### [Exercise]
Every line with "opcode" in it should be copied from the data.
----- Material shown
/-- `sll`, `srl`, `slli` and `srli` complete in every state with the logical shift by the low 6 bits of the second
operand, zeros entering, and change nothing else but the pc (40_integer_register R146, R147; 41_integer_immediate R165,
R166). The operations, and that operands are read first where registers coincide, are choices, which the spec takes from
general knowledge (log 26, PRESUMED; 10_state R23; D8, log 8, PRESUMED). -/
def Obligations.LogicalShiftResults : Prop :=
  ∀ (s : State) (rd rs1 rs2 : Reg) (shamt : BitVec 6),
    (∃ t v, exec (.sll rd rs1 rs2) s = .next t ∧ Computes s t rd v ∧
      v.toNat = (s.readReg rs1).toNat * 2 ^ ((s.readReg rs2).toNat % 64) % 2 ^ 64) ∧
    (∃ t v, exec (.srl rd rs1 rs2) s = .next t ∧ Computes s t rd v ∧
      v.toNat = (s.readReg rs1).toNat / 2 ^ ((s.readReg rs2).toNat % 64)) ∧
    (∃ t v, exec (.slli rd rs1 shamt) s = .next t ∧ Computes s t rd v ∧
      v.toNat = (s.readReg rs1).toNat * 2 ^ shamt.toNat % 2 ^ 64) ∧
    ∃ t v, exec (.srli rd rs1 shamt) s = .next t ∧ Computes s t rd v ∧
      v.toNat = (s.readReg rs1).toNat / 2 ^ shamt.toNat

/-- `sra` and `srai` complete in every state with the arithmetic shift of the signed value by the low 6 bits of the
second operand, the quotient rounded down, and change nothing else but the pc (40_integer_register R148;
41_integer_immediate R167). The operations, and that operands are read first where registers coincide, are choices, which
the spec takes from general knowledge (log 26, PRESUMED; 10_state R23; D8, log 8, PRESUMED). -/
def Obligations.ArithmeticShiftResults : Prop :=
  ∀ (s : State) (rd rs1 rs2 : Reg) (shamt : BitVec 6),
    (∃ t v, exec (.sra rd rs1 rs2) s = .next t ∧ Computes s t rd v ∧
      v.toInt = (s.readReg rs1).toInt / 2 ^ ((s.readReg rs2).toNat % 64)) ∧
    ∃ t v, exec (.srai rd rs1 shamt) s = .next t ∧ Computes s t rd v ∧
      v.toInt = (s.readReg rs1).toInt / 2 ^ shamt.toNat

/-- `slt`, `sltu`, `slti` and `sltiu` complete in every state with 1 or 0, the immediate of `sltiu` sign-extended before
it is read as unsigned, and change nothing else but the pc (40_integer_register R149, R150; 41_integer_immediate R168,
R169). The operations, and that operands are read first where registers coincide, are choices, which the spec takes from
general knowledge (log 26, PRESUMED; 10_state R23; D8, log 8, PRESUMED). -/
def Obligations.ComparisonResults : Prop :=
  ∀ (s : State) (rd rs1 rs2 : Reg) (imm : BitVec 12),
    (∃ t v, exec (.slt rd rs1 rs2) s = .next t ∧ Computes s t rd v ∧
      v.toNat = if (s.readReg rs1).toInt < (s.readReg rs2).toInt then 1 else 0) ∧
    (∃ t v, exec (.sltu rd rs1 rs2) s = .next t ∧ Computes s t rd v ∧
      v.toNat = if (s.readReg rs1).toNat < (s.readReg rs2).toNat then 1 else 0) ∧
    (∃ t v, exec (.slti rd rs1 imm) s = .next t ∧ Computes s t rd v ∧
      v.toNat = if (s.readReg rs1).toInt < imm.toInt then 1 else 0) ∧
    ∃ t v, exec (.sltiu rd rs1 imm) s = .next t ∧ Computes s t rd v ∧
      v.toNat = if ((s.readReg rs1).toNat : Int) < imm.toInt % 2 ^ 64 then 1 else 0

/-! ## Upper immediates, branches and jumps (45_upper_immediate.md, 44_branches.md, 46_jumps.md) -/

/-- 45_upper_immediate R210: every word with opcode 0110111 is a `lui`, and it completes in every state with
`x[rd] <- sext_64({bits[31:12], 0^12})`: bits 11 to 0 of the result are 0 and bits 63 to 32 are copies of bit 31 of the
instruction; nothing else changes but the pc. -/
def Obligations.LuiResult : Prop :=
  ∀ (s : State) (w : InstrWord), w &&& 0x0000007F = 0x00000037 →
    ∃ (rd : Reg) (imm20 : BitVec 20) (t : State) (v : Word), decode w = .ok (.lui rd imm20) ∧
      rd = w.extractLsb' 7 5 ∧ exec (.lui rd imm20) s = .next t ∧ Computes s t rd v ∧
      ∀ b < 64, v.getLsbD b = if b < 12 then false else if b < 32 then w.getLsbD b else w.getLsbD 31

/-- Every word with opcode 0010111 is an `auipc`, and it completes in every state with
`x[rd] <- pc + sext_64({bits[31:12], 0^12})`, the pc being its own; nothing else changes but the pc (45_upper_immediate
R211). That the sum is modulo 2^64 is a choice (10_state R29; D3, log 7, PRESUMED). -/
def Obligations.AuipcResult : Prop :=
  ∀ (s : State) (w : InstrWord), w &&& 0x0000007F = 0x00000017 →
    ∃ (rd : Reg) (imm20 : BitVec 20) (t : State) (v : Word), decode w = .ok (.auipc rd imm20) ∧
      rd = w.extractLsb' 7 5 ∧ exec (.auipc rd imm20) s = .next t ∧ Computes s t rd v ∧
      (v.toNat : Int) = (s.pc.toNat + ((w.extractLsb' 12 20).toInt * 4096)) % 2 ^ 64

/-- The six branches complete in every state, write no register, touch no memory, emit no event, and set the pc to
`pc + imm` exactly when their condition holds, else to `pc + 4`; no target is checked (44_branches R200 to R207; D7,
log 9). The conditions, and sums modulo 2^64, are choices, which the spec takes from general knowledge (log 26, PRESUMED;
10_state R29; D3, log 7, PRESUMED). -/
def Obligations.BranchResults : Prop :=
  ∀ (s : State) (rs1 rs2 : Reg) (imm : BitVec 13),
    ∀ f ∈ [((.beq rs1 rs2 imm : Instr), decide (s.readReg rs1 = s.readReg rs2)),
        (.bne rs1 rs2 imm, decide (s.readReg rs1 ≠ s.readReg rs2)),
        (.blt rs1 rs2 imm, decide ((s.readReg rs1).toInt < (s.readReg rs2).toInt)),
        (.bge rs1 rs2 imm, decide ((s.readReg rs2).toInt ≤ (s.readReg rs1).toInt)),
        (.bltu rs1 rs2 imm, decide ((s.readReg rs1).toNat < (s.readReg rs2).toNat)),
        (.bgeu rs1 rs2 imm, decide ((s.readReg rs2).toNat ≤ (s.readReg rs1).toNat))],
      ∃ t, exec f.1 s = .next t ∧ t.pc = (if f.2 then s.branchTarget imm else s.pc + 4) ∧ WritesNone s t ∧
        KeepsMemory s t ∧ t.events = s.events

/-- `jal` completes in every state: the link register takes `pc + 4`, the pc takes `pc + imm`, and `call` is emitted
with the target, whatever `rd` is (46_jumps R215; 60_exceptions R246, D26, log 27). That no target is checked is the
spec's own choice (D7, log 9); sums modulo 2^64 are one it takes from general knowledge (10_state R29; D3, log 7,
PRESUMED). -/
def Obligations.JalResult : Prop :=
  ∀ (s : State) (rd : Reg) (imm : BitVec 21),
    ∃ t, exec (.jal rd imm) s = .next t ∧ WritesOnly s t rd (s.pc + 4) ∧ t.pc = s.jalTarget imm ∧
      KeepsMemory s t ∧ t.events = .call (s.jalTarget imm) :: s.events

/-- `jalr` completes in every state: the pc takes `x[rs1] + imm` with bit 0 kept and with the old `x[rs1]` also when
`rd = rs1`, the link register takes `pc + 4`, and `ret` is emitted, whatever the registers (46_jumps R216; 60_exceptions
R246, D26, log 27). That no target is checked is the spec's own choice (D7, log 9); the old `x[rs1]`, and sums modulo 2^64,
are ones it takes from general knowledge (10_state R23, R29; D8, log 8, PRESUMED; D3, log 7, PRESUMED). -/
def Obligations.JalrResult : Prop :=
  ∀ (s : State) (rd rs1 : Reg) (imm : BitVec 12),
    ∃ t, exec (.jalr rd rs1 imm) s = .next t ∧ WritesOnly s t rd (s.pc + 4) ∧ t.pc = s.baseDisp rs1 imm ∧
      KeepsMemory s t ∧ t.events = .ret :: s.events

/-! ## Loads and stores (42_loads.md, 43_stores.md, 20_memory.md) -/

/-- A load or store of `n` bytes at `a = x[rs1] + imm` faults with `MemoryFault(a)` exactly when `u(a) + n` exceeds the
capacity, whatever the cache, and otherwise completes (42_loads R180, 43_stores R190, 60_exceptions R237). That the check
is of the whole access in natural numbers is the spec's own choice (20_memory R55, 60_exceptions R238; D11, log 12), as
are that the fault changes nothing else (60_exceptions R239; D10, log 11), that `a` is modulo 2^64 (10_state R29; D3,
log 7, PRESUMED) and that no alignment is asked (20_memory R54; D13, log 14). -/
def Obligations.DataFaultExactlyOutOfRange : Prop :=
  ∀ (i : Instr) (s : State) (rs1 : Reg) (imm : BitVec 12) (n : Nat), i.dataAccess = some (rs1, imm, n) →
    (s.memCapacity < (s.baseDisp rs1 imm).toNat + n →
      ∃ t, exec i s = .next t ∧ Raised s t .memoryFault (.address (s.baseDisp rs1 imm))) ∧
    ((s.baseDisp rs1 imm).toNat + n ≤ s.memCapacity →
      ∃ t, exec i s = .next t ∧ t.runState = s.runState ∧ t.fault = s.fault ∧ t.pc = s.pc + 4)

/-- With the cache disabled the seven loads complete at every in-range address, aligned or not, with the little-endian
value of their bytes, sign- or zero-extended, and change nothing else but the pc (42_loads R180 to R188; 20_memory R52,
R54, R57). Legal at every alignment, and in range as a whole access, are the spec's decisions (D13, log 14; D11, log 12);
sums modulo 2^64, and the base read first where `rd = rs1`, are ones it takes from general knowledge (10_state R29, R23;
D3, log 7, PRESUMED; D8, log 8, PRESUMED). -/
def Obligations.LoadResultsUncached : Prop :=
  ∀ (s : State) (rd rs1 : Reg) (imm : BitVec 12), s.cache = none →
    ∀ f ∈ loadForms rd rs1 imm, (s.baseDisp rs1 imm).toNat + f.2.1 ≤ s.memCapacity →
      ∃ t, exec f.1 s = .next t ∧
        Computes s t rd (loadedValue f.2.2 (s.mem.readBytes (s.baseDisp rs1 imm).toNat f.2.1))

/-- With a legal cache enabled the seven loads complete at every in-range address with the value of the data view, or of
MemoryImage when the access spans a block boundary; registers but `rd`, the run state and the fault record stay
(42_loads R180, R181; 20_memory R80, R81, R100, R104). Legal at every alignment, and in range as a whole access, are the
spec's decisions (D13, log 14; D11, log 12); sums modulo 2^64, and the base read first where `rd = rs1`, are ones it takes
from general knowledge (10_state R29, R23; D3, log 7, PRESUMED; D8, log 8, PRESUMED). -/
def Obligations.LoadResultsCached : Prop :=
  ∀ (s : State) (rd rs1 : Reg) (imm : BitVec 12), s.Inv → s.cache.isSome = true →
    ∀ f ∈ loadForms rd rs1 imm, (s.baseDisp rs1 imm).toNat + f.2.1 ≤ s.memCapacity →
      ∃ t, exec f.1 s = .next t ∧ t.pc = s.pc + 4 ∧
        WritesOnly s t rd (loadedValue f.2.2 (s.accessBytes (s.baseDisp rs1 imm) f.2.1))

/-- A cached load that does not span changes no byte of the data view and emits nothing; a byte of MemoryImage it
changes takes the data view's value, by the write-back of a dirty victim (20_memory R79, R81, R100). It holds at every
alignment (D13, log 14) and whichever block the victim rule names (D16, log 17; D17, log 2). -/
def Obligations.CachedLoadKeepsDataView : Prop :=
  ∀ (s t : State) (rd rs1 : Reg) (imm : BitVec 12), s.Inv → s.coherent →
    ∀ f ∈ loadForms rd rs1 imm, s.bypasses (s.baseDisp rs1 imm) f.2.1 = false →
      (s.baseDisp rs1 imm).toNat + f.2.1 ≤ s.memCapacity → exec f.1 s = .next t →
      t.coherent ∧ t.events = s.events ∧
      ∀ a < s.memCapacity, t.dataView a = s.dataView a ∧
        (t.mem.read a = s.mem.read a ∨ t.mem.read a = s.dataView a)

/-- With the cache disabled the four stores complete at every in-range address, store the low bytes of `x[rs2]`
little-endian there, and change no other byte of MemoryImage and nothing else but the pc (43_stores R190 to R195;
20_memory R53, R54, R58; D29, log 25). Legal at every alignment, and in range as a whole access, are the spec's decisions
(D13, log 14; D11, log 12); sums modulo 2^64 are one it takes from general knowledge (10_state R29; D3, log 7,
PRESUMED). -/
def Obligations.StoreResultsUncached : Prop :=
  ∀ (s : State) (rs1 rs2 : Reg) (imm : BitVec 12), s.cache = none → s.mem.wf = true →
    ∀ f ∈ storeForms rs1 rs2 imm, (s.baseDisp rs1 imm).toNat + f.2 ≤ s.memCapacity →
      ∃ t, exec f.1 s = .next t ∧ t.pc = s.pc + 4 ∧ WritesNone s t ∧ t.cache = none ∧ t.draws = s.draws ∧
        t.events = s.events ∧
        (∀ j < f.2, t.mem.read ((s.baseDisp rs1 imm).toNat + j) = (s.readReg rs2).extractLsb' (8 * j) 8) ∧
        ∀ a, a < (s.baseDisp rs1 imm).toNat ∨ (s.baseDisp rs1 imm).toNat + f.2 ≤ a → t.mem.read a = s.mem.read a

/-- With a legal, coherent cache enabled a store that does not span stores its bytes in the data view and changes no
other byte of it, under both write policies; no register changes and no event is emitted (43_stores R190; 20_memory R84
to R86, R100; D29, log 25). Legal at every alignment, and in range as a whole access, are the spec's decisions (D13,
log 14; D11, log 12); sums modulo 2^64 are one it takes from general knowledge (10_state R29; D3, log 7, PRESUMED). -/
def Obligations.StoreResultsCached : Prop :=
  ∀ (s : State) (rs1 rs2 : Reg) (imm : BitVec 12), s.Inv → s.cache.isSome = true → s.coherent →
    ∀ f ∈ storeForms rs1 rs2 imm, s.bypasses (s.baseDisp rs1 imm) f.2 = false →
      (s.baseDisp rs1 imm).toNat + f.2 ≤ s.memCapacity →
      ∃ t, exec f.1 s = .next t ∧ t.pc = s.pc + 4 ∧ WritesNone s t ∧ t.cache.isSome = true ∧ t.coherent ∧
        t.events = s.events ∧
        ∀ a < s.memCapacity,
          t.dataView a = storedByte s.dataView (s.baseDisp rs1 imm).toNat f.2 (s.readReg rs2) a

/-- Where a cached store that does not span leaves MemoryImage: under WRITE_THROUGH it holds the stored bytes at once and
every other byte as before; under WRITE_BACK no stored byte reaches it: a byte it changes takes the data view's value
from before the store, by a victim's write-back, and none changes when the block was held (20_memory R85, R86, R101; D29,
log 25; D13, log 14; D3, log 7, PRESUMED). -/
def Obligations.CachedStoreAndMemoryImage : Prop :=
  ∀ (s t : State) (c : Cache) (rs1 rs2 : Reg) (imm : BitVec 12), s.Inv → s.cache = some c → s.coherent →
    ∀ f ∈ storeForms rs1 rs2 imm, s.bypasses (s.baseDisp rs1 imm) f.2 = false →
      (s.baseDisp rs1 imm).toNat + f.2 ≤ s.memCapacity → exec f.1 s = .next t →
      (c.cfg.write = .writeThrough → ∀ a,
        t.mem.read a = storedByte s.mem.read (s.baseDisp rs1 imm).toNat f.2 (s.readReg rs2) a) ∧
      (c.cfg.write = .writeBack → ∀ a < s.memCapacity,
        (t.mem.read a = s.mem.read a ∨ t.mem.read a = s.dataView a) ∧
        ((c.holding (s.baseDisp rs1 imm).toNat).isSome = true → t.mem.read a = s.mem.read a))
----------
### [Exercise solution]
/-- 45_upper_immediate R210: every word with opcode 0110111 is a `lui`, and it completes in every state with
/-- Every word with opcode 0010111 is an `auipc`, and it completes in every state with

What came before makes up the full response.